ACTION ITEM -
Would you repeat exactly the part of the listing below that runs from the line containing "(d.modOwn f).slots = d.slots := rfl" down to the line containing "2) = true)) ∧", inclusive, and nothing else?

DATA LISTING -
★ ★ ★
/-! ### Dev.modCmd -/
@[simp] theorem Dev.modCmd_clk (st : Stall) (tag : BitVec 8) (f : Cmd → Cmd) : (d.modCmd st tag f).clk = d.clk := rfl
@[simp] theorem Dev.modCmd_free (st : Stall) (tag : BitVec 8) (f : Cmd → Cmd) : (d.modCmd st tag f).free = d.free := rfl
@[simp] theorem Dev.modCmd_pw (st : Stall) (tag : BitVec 8) (f : Cmd → Cmd) : (d.modCmd st tag f).pw = d.pw := rfl
@[simp] theorem Dev.modCmd_tk (st : Stall) (tag : BitVec 8) (f : Cmd → Cmd) : (d.modCmd st tag f).tk = d.tk := rfl
@[simp] theorem Dev.modCmd_hp (st : Stall) (tag : BitVec 8) (f : Cmd → Cmd) :
    (d.modCmd st tag f).hp = { d.hp with inFlight := d.hp.inFlight.map (fun c => if c.is st tag then f c else c) } := rfl
@[simp] theorem Dev.modCmd_ft (st : Stall) (tag : BitVec 8) (f : Cmd → Cmd) : (d.modCmd st tag f).ft = d.ft := rfl
@[simp] theorem Dev.modCmd_sv (st : Stall) (tag : BitVec 8) (f : Cmd → Cmd) : (d.modCmd st tag f).sv = d.sv := rfl
@[simp] theorem Dev.modCmd_axf (st : Stall) (tag : BitVec 8) (f : Cmd → Cmd) : (d.modCmd st tag f).axf = d.axf := rfl
@[simp] theorem Dev.modCmd_plots (st : Stall) (tag : BitVec 8) (f : Cmd → Cmd) :
    (d.modCmd st tag f).plots = d.plots := rfl
@[simp] theorem Dev.modCmd_lanes (st : Stall) (tag : BitVec 8) (f : Cmd → Cmd) :
    (d.modCmd st tag f).lanes = d.lanes := rfl
@[simp] theorem Dev.modCmd_loops (st : Stall) (tag : BitVec 8) (f : Cmd → Cmd) :
    (d.modCmd st tag f).loops = d.loops := rfl
@[simp] theorem Dev.modCmd_progs (st : Stall) (tag : BitVec 8) (f : Cmd → Cmd) :
    (d.modCmd st tag f).progs = d.progs := rfl
@[simp] theorem Dev.modCmd_ctl (st : Stall) (tag : BitVec 8) (f : Cmd → Cmd) : (d.modCmd st tag f).ctl = d.ctl := rfl
@[simp] theorem Dev.modCmd_saved (st : Stall) (tag : BitVec 8) (f : Cmd → Cmd) :
    (d.modCmd st tag f).saved = d.saved := rfl
@[simp] theorem Dev.modCmd_slots (st : Stall) (tag : BitVec 8) (f : Cmd → Cmd) :
    (d.modCmd st tag f).slots = d.slots := rfl
@[simp] theorem Dev.modCmd_aux (st : Stall) (tag : BitVec 8) (f : Cmd → Cmd) : (d.modCmd st tag f).aux = d.aux := rfl
@[simp] theorem Dev.modCmd_fb (st : Stall) (tag : BitVec 8) (f : Cmd → Cmd) : (d.modCmd st tag f).fb = d.fb := rfl
@[simp] theorem Dev.modCmd_pwm (st : Stall) (tag : BitVec 8) (f : Cmd → Cmd) : (d.modCmd st tag f).pwm = d.pwm := rfl
@[simp] theorem Dev.modCmd_legs (st : Stall) (tag : BitVec 8) (f : Cmd → Cmd) : (d.modCmd st tag f).legs = d.legs := rfl
@[simp] theorem Dev.modCmd_gates (st : Stall) (tag : BitVec 8) (f : Cmd → Cmd) :
    (d.modCmd st tag f).gates = d.gates := rfl
@[simp] theorem Dev.modCmd_mot (st : Stall) (tag : BitVec 8) (f : Cmd → Cmd) : (d.modCmd st tag f).mot = d.mot := rfl
@[simp] theorem Dev.modCmd_mu (st : Stall) (tag : BitVec 8) (f : Cmd → Cmd) : (d.modCmd st tag f).mu = d.mu := rfl
@[simp] theorem Dev.modCmd_cap (st : Stall) (tag : BitVec 8) (f : Cmd → Cmd) : (d.modCmd st tag f).cap = d.cap := rfl
@[simp] theorem Dev.modCmd_ring (st : Stall) (tag : BitVec 8) (f : Cmd → Cmd) : (d.modCmd st tag f).ring = d.ring := rfl
@[simp] theorem Dev.modCmd_nt (st : Stall) (tag : BitVec 8) (f : Cmd → Cmd) : (d.modCmd st tag f).nt = d.nt := rfl
@[simp] theorem Dev.modCmd_can (st : Stall) (tag : BitVec 8) (f : Cmd → Cmd) : (d.modCmd st tag f).can = d.can := rfl
@[simp] theorem Dev.modCmd_fio (st : Stall) (tag : BitVec 8) (f : Cmd → Cmd) : (d.modCmd st tag f).fio = d.fio := rfl
@[simp] theorem Dev.modCmd_sf (st : Stall) (tag : BitVec 8) (f : Cmd → Cmd) : (d.modCmd st tag f).sf = d.sf := rfl
@[simp] theorem Dev.modCmd_sfSeen (st : Stall) (tag : BitVec 8) (f : Cmd → Cmd) :
    (d.modCmd st tag f).sfSeen = d.sfSeen := rfl
@[simp] theorem Dev.modCmd_out (st : Stall) (tag : BitVec 8) (f : Cmd → Cmd) : (d.modCmd st tag f).out = d.out := rfl
@[simp] theorem Dev.modCmd_wr (st : Stall) (tag : BitVec 8) (f : Cmd → Cmd) : (d.modCmd st tag f).wr = d.wr := rfl

/-! ### Dev.modOwn -/
@[simp] theorem Dev.modOwn_clk (f : Ownership → Ownership) : (d.modOwn f).clk = d.clk := rfl
@[simp] theorem Dev.modOwn_free (f : Ownership → Ownership) : (d.modOwn f).free = d.free := rfl
@[simp] theorem Dev.modOwn_pw (f : Ownership → Ownership) : (d.modOwn f).pw = d.pw := rfl
@[simp] theorem Dev.modOwn_tk (f : Ownership → Ownership) : (d.modOwn f).tk = d.tk := rfl
@[simp] theorem Dev.modOwn_hp (f : Ownership → Ownership) : (d.modOwn f).hp = { d.hp with own := f d.hp.own } := rfl
@[simp] theorem Dev.modOwn_ft (f : Ownership → Ownership) : (d.modOwn f).ft = d.ft := rfl
@[simp] theorem Dev.modOwn_sv (f : Ownership → Ownership) : (d.modOwn f).sv = d.sv := rfl
@[simp] theorem Dev.modOwn_axf (f : Ownership → Ownership) : (d.modOwn f).axf = d.axf := rfl
@[simp] theorem Dev.modOwn_plots (f : Ownership → Ownership) : (d.modOwn f).plots = d.plots := rfl
@[simp] theorem Dev.modOwn_lanes (f : Ownership → Ownership) : (d.modOwn f).lanes = d.lanes := rfl
@[simp] theorem Dev.modOwn_loops (f : Ownership → Ownership) : (d.modOwn f).loops = d.loops := rfl
@[simp] theorem Dev.modOwn_progs (f : Ownership → Ownership) : (d.modOwn f).progs = d.progs := rfl
@[simp] theorem Dev.modOwn_ctl (f : Ownership → Ownership) : (d.modOwn f).ctl = d.ctl := rfl
@[simp] theorem Dev.modOwn_saved (f : Ownership → Ownership) : (d.modOwn f).saved = d.saved := rfl
@[simp] theorem Dev.modOwn_slots (f : Ownership → Ownership) : (d.modOwn f).slots = d.slots := rfl
@[simp] theorem Dev.modOwn_aux (f : Ownership → Ownership) : (d.modOwn f).aux = d.aux := rfl
@[simp] theorem Dev.modOwn_fb (f : Ownership → Ownership) : (d.modOwn f).fb = d.fb := rfl
@[simp] theorem Dev.modOwn_pwm (f : Ownership → Ownership) : (d.modOwn f).pwm = d.pwm := rfl
@[simp] theorem Dev.modOwn_legs (f : Ownership → Ownership) : (d.modOwn f).legs = d.legs := rfl
@[simp] theorem Dev.modOwn_gates (f : Ownership → Ownership) : (d.modOwn f).gates = d.gates := rfl
@[simp] theorem Dev.modOwn_mot (f : Ownership → Ownership) : (d.modOwn f).mot = d.mot := rfl
@[simp] theorem Dev.modOwn_mu (f : Ownership → Ownership) : (d.modOwn f).mu = d.mu := rfl
@[simp] theorem Dev.modOwn_cap (f : Ownership → Ownership) : (d.modOwn f).cap = d.cap := rfl
@[simp] theorem Dev.modOwn_ring (f : Ownership → Ownership) : (d.modOwn f).ring = d.ring := rfl
@[simp] theorem Dev.modOwn_nt (f : Ownership → Ownership) : (d.modOwn f).nt = d.nt := rfl
@[simp] theorem Dev.modOwn_can (f : Ownership → Ownership) : (d.modOwn f).can = d.can := rfl
@[simp] theorem Dev.modOwn_fio (f : Ownership → Ownership) : (d.modOwn f).fio = d.fio := rfl
@[simp] theorem Dev.modOwn_sf (f : Ownership → Ownership) : (d.modOwn f).sf = d.sf := rfl
@[simp] theorem Dev.modOwn_sfSeen (f : Ownership → Ownership) : (d.modOwn f).sfSeen = d.sfSeen := rfl
@[simp] theorem Dev.modOwn_out (f : Ownership → Ownership) : (d.modOwn f).out = d.out := rfl
@[simp] theorem Dev.modOwn_wr (f : Ownership → Ownership) : (d.modOwn f).wr = d.wr := rfl
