theorem witness_safetyOutputsComplete :
  (∃ s : State, ∃ b : Bool, ∃ z : Fin 2, ∃ t : Nat, (let d : Dev := s.dev; (d.chan b).zones[z].ss1 = some t ∧ t ≤ (d.chan b).cycles)) ∧
  (∃ s : State, ∃ i : Fin 8, (let d : Dev := s.dev; d.sf.ossdOn (i.val / 2) = true ∧ d.sf.ossd[i].pulsing = false)) ∧
  (∃ s : State, ∃ i : Fin 8, (let d : Dev := s.dev; d.sf.ossd[i].pulsing = true)) ∧
  (∃ s : State, ∃ i : Fin 8, (let d : Dev := s.dev; d.sf.ossd[i].offCheck = true ∧ d.past d.sf.ossd[i].offClk (5 * clksPerMs / 2) = true)) ∧
  (∃ s : State, ∃ k : Fin 8, (let d : Dev := s.dev; d.sf.sls[k].active = true ∧ d.sf.sls[k].activeSince + 4 * fld (slsWord d.sf.chA.params k.val 3) 31 16 ≤ d.sf.chA.cycles ∧ overLimit d.sf.chA.params k.val d.sf.chA.sls[k].speed = false ∧ overLimit d.sf.chB.params k.val d.sf.chB.sls[k].speed = false)) ∧
  (∃ s : State, ∃ k : Fin 8, (let d : Dev := s.dev; (let x : SlsState := d.sf.sls[k]; x.reported = false ∧ discOver d.sf.chA.params k.val d.sf.chA.cycles x.discSince = true ∧ discOver d.sf.chA.params k.val d.sf.chA.cycles x.bothSince = false))) ∧
  (∃ s : State, ∃ u : Fin 22, (let d : Dev := s.dev; d.sf.degraded.getLsbD u.val = true ∧ d.sf.degEnding.getLsbD u.val = false ∧ Mem.read 0 d.sf.degEnd u.val ≤ d.sf.chA.cycles)) ∧
  (∃ s : State, ∃ g : Fin 2, (let d : Dev := s.dev; d.stoActive g = true ∧ d.gates[g].fb = false ∧ d.past d.gates[g].stoClk clksPerMs = true)) ∧
  (∃ s : State, ∃ i : Fin 64, ∃ bs : List Byte, (let d : Dev := s.dev; bitOf (connWord d.safeSet i.val 0) 0 = true ∧ bitOf (connWord d.safeSet i.val 0) 1 = false ∧ d.connCarried i = true ∧ d.sf.conns[i].state ≠ .off ∧ d.sf.chA.run = true ∧ d.sf.chB.run = true ∧ bs.length < 12 + fld (connWord d.safeSet i.val 0) 9 4)) ∧
  (∃ s : State, ∃ i : Fin 64, ∃ bs : List Byte, (let d : Dev := s.dev; (let m : Mem W32 := d.safeSet; (let len : Nat := fld (connWord m i.val 0) 9 4; bitOf (connWord m i.val 0) 0 = true ∧ bitOf (connWord m i.val 0) 1 = false ∧ d.connCarried i = true ∧ d.sf.conns[i].state ≠ .off ∧ d.sf.chA.run = true ∧ d.sf.chB.run = true ∧ 12 + len ≤ bs.length ∧ (bs.getD 0 0).toNat = (if fld (connWord m i.val 0) 3 2 = 0 then fld (connWord m i.val 0) 15 10 else i.val) ∧ (bs.getD 1 0).toNat = len ∧ beNat ((bs.drop 4).take 2) = fld (connWord m i.val 2) 15 0 ∧ beNat ((bs.drop (8 + len)).take 4) = (telegramCheck (connWord m i.val 1) (bs.take (8 + len))).toNat ∧ d.sf.conns[i].refSet = false)))) ∧
  (∃ s : State, ∃ i : Fin 64, ∃ bs : List Byte, (let d : Dev := s.dev; (let m : Mem W32 := d.safeSet; (let len : Nat := fld (connWord m i.val 0) 9 4; (let seq : BitVec 16 := BitVec.ofNat 16 (beNat ((bs.drop 2).take 2)); bitOf (connWord m i.val 0) 0 = true ∧ bitOf (connWord m i.val 0) 1 = false ∧ d.connCarried i = true ∧ d.sf.conns[i].state ≠ .off ∧ d.sf.chA.run = true ∧ d.sf.chB.run = true ∧ 12 + len ≤ bs.length ∧ (bs.getD 0 0).toNat = (if fld (connWord m i.val 0) 3 2 = 0 then fld (connWord m i.val 0) 15 10 else i.val) ∧ (bs.getD 1 0).toNat = len ∧ beNat ((bs.drop 4).take 2) = fld (connWord m i.val 2) 15 0 ∧ beNat ((bs.drop (8 + len)).take 4) = (telegramCheck (connWord m i.val 1) (bs.take (8 + len))).toNat ∧ d.sf.conns[i].refSet = true ∧ 1 ≤ (seq - d.sf.conns[i].lastSeq).toNat ∧ (seq - d.sf.conns[i].lastSeq).toNat ≤ 1000))))) ∧
  (∃ s : State, ∃ i : Fin 64, (let d : Dev := s.dev; bitOf (connWord d.safeSet i.val 0) 0 = true ∧ bitOf (connWord d.safeSet i.val 0) 1 = true ∧ d.sf.chA.run = true ∧ d.sf.chB.run = true)) ∧
  (∃ s : State, ∃ i : Fin 64, ∃ k : Fin 2, ∃ b : Fin 32, (let d : Dev := s.dev; bitOf (connWord d.safeSet i.val 0) 0 = true ∧ bitOf (connWord d.safeSet i.val 0) 1 = true ∧ d.sf.chA.run = true ∧ d.sf.chB.run = true ∧ d.connCarried i = true ∧ fld (connWord d.safeSet i.val 0) 3 2 = k.val + 1 ∧ (List.finRange 32).find? (fun b => (d.nextSeq i).can.ctl[k].bufs[b].safety == some i) = some b ∧ (List.finRange 32).find? (fun b => d.can.ctl[k].bufs[b].safety == some i) = some b)) ∧
  (∃ s : State, ∃ i : Fin 64, (let d : Dev := s.dev; d.sf.conns[i].state = .valid ∧ bitOf (connWord d.safeSet i.val 0) 1 = false ∧ 4 * fld (connWord d.safeSet i.val 2) 15 0 < d.sf.conns[i].age)) ∧
  (∃ s : State, ∃ b : Bool, (let d : Dev := s.dev; (d.chan b).started = true)) := by
  refine ⟨⟨st0 ((up).modSafe (fun x => { x with chA := { x.chA with zones := vset x.chA.zones 0 { x.chA.zones[0] with ss1 := some 0 } } })), false, 0, 0, ?_⟩, ⟨st0 ((up).modSafe (fun x => { x with chA := { x.chA with ossd := 15 }, chB := { x.chB with ossd := 15 } })), 0, ?_⟩, ⟨st0 ((up).modSafe (fun x => { x with ossd := vset x.ossd 0 { x.ossd[0] with pulsing := true } })), 0, ?_⟩, ⟨st0 ({ ((up).modSafe (fun x => { x with ossd := vset x.ossd 0 { x.ossd[0] with offCheck := true } })) with clk := 1000000000000 }), 0, ?_⟩, ⟨st0 ((up).modSafe (fun x => { x with sls := vset x.sls 0 { x.sls[0] with active := true }, chA := { x.chA with sls := vset x.chA.sls 0 { x.chA.sls[0] with speed := some 0 } }, chB := { x.chB with sls := vset x.chB.sls 0 { x.chB.sls[0] with speed := some 0 } } })), 0, ?_⟩, ⟨st0 ((up).modSafe (fun x => { x with sls := vset x.sls 0 { x.sls[0] with discSince := some 0 }, chA := { x.chA with cycles := 1000000 } })), 0, ?_⟩, ⟨st0 ((up).modSafe (fun x => { x with degraded := 1 })), 0, ?_⟩, ⟨st0 ({ ((up).modSafe (fun x => { x with chA := { x.chA with zones := vset x.chA.zones 0 { x.chA.zones[0] with sto := true } } })) with clk := 1000000000000 }), 0, ?_⟩, ⟨st0 (((up).modCan 0 (fun c => { c with bufs := vset c.bufs 0 { c.bufs[0] with safety := some 0 }, state := .active, conf := vset c.conf 0 0x40 })).modSafe (fun x => { x with conns := vset x.conns 0 { x.conns[0] with state := .valid }, paramValid := true, chA := { x.chA with params := [(80, 5)], run := true }, chB := { x.chB with params := [(80, 5)], run := true } })), 0, [], ?_⟩, ⟨st0 (((up).modCan 0 (fun c => { c with bufs := vset c.bufs 0 { c.bufs[0] with safety := some 0 }, state := .active, conf := vset c.conf 0 0x40 })).modSafe (fun x => { x with conns := vset x.conns 0 { x.conns[0] with state := .valid, refSet := false }, paramValid := true, chA := { x.chA with params := [(80, 5)], run := true }, chB := { x.chB with params := [(80, 5)], run := true } })), 0, [0, 0, 0, 5, 0, 0, 0, 0, 0xf3, 0x34, 0x64, 0x41], ?_⟩, ⟨st0 (((up).modCan 0 (fun c => { c with bufs := vset c.bufs 0 { c.bufs[0] with safety := some 0 }, state := .active, conf := vset c.conf 0 0x40 })).modSafe (fun x => { x with conns := vset x.conns 0 { x.conns[0] with state := .valid, refSet := true }, paramValid := true, chA := { x.chA with params := [(80, 5)], run := true }, chB := { x.chB with params := [(80, 5)], run := true } })), 0, [0, 0, 0, 5, 0, 0, 0, 0, 0xf3, 0x34, 0x64, 0x41], ?_⟩, ⟨st0 ((up).modSafe (fun x => { x with paramValid := true, chA := { x.chA with params := [(80, 7)], run := true }, chB := { x.chB with params := [(80, 7)], run := true } })), 0, ?_⟩, ⟨st0 (((up).modCan 0 (fun c => { c with bufs := vset c.bufs 0 { c.bufs[0] with safety := some 0 }, state := .active, conf := vset c.conf 0 0x40 })).modSafe (fun x => { x with paramValid := true, chA := { x.chA with params := [(80, 7)], run := true }, chB := { x.chB with params := [(80, 7)], run := true } })), 0, 0, 0, ?_⟩, ⟨st0 ((up).modSafe (fun x => { x with conns := vset x.conns 0 { x.conns[0] with state := .valid, age := 1 } })), 0, ?_⟩, ⟨st0 ((up).modSafe (fun x => { x with chA := { x.chA with started := true } })), false, ?_⟩⟩ <;>
  first | decide +kernel | (dsimp only; decide +kernel)

theorem witness_echoReturnsThePayload :
  (∃ s : State, ∃ st : Stall, ∃ tag : BitVec 8, ∃ c : Cmd, (let d : Dev := s.dev; d.runs st tag 0x000 c = true ∧ c.dropped = false ∧ d.hasRoom st 66)) ∧
  (∃ s : State, ∃ st : Stall, ∃ tag : BitVec 8, ∃ c : Cmd, (let d : Dev := s.dev; d.runs st tag 0x000 c = true ∧ c.dropped = false ∧ d.hasRoom st 66 ∧ c.payload.length ≤ 64)) ∧
  (∃ s : State, ∃ st : Stall, ∃ tag : BitVec 8, ∃ c : Cmd, (let d : Dev := s.dev; d.runs st tag 0x000 c = true ∧ c.dropped = false ∧ d.hasRoom st 66 ∧ 65 ≤ c.payload.length)) := by
  refine ⟨⟨st0 (busy (up) 0x000 [5]), 0, 1, cmd 0x000 [5], ?_⟩, ⟨st0 (busy (up) 0x000 [5]), 0, 1, cmd 0x000 [5], ?_⟩, ⟨st0 (busy (up) 0x000 [5, 5, 5, 5, 5, 5, 5, 5, 5, 5, 5, 5, 5, 5, 5, 5, 5, 5, 5, 5, 5, 5, 5, 5, 5, 5, 5, 5, 5, 5, 5, 5, 5, 5, 5, 5, 5, 5, 5, 5, 5, 5, 5, 5, 5, 5, 5, 5, 5, 5, 5, 5, 5, 5, 5, 5, 5, 5, 5, 5, 5, 5, 5, 5, 5]), 0, 1, cmd 0x000 [5, 5, 5, 5, 5, 5, 5, 5, 5, 5, 5, 5, 5, 5, 5, 5, 5, 5, 5, 5, 5, 5, 5, 5, 5, 5, 5, 5, 5, 5, 5, 5, 5, 5, 5, 5, 5, 5, 5, 5, 5, 5, 5, 5, 5, 5, 5, 5, 5, 5, 5, 5, 5, 5, 5, 5, 5, 5, 5, 5, 5, 5, 5, 5, 5], ?_⟩⟩ <;>
  first | (unfold Dev.hasRoom; decide +kernel) | decide +kernel

theorem witness_reservedCodesAnswerUnknown :
  (∃ s : State, ∃ st : Stall, ∃ h : W32, (let d : Dev := s.dev; d.wr = [] ∧ d.present st = true ∧ d.hp.stalls[st].mbxReset = false ∧ d.hp.devReady = true ∧ d.sv.mpChange = .none ∧ d.hp.stalls[st].held = [] ∧ 0xC00 ≤ fld h 31 20 ∧ fld h 11 0 ≤ 1024 ∧ (let tag : BitVec 8 := BitVec.ofNat 8 (fld h 19 12); d.hasRoom st 2 ∧ ((∀ c ∈ d.hp.inFlight, c.stall = st → c.tag ≠ tag)) ∧ (d.hp.inFlight.filter (fun c => c.stall == st)).length < 28))) := by
  refine ⟨st0 (up), 0, 0xC0001000, ?_⟩ <;>
  first | (unfold Dev.hasRoom; decide +kernel) | decide +kernel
★ ★ ★
RESULT -
@[simp] theorem Dev.modOwn_slots (f : Ownership → Ownership) : (d.modOwn f).slots = d.slots := rfl
@[simp] theorem Dev.modOwn_aux (f : Ownership → Ownership) : (d.modOwn f).aux = d.aux := rfl
@[simp] theorem Dev.modOwn_fb (f : Ownership → Ownership) : (d.modOwn f).fb = d.fb := rfl
@[simp] theorem Dev.modOwn_pwm (f : Ownership → Ownership) : (d.modOwn f).pwm = d.pwm := rfl
@[simp] theorem Dev.modOwn_legs (f : Ownership → Ownership) : (d.modOwn f).legs = d.legs := rfl
@[simp] theorem Dev.modOwn_gates (f : Ownership → Ownership) : (d.modOwn f).gates = d.gates := rfl
@[simp] theorem Dev.modOwn_mot (f : Ownership → Ownership) : (d.modOwn f).mot = d.mot := rfl
@[simp] theorem Dev.modOwn_mu (f : Ownership → Ownership) : (d.modOwn f).mu = d.mu := rfl
@[simp] theorem Dev.modOwn_cap (f : Ownership → Ownership) : (d.modOwn f).cap = d.cap := rfl
@[simp] theorem Dev.modOwn_ring (f : Ownership → Ownership) : (d.modOwn f).ring = d.ring := rfl
@[simp] theorem Dev.modOwn_nt (f : Ownership → Ownership) : (d.modOwn f).nt = d.nt := rfl
@[simp] theorem Dev.modOwn_can (f : Ownership → Ownership) : (d.modOwn f).can = d.can := rfl
@[simp] theorem Dev.modOwn_fio (f : Ownership → Ownership) : (d.modOwn f).fio = d.fio := rfl
@[simp] theorem Dev.modOwn_sf (f : Ownership → Ownership) : (d.modOwn f).sf = d.sf := rfl
@[simp] theorem Dev.modOwn_sfSeen (f : Ownership → Ownership) : (d.modOwn f).sfSeen = d.sfSeen := rfl
@[simp] theorem Dev.modOwn_out (f : Ownership → Ownership) : (d.modOwn f).out = d.out := rfl
@[simp] theorem Dev.modOwn_wr (f : Ownership → Ownership) : (d.modOwn f).wr = d.wr := rfl
theorem witness_safetyOutputsComplete :
  (∃ s : State, ∃ b : Bool, ∃ z : Fin 2, ∃ t : Nat, (let d : Dev := s.dev; (d.chan b).zones[z].ss1 = some t ∧ t ≤ (d.chan b).cycles)) ∧
  (∃ s : State, ∃ i : Fin 8, (let d : Dev := s.dev; d.sf.ossdOn (i.val / 2) = true ∧ d.sf.ossd[i].pulsing = false)) ∧
  (∃ s : State, ∃ i : Fin 8, (let d : Dev := s.dev; d.sf.ossd[i].pulsing = true)) ∧
  (∃ s : State, ∃ i : Fin 8, (let d : Dev := s.dev; d.sf.ossd[i].offCheck = true ∧ d.past d.sf.ossd[i].offClk (5 * clksPerMs / 2) = true)) ∧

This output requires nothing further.